I’m struggling with an issue with nf-core modules I have made for building Kraken2.
For context, Kraken2 uses a directory as a database. To build the database, you have to execute two separate commands. In the first step you add all a collection of files to a directory. In the second command, you then execute the actual ‘build’ command that creates the custom files used by Kraken2 itself.
Following nf-core module structure, I have split these two steps into two separate modules. This structure also has the benefit because each of the two commands takes a long time. Therefore separating the two makes it more HPC friendly.
A user where I’m using this (nf-core/createtaxdb), has reported an issue in this system when using container systems. The second module (the ‘build’ one that receives the directory as input) fails when supplying the pipeline with a file on a local file system, because the tool cannot find one of the files inside the the received directory.
Command error: build_db: error opening taxonomy//nodes.dmp: No such file or directory
I’ve identified this as the problem with Docker not (being able to) follow the two layers of symlinks (i.e. the symlink of the original file on the filesystem into the directory, the directory of which is then symlinked from the first to the second process). I can identify this by taking the docker run command from the .command.run process, tweaking it to an interactive session, and looking inside. Files supplied via a URL into the module and thus staged into the working directory by Nextflow are accessible within the docker container, but the files on the local system have a red ‘broken link’ bash colour.

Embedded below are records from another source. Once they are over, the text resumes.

/-- SX_FACET_ENC at the dispatcher, at issue, and its effect (R225); an EXPAND ends when the Loupe has released all its blocks. -/
def State.doSxFacetEnc (s : State) (n : Nat) : State :=
  let s := s.dispatch n opSxFacetEnc okHere okHere
  let s := s.sxIssue n opSxFacetEnc (fun _ _ => true) (fun s d => s.startEnc n d)
  match (s.core n).sxA.find? (fun d => d.op == opSxFacetEnc && !d.done) with
  | some d => if (s.core n).loupeReady d.seq then s.modCore n (fun c => c.sxDone d.seq) else s
  | none => s

end Sys2Proof.Machine
end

To demonstrate the problem, I’ve made a little-ish reprex of the issue
kraken2-symlink-issue-reprex.zip (1.4 KB)
And you can run nextflow run main.nf -c nextflow.config , where you will get the error
Command error:cat: taxonomy/a_staged.txt: No such file or directory
I was wondering if anyone would have any suggestions if there is a work around to make Docker follow all the symlinks and if there is a way to get Nextflow to do this.
Workarounds I’ve found are:
- Use
stageAsMode 'copy'but this is unsatisfying as duplicating the very large files will hit the disk - Merging the two modules into one, but this is unsatisfying as it’s merging two very long running processes
One other suggestion I’ve been given (not yet tested) is to not export a directory from the first module, but all files and then ‘reconstruct’ the directory using stageAs in the downstream module
But the two tested workarounds are not great.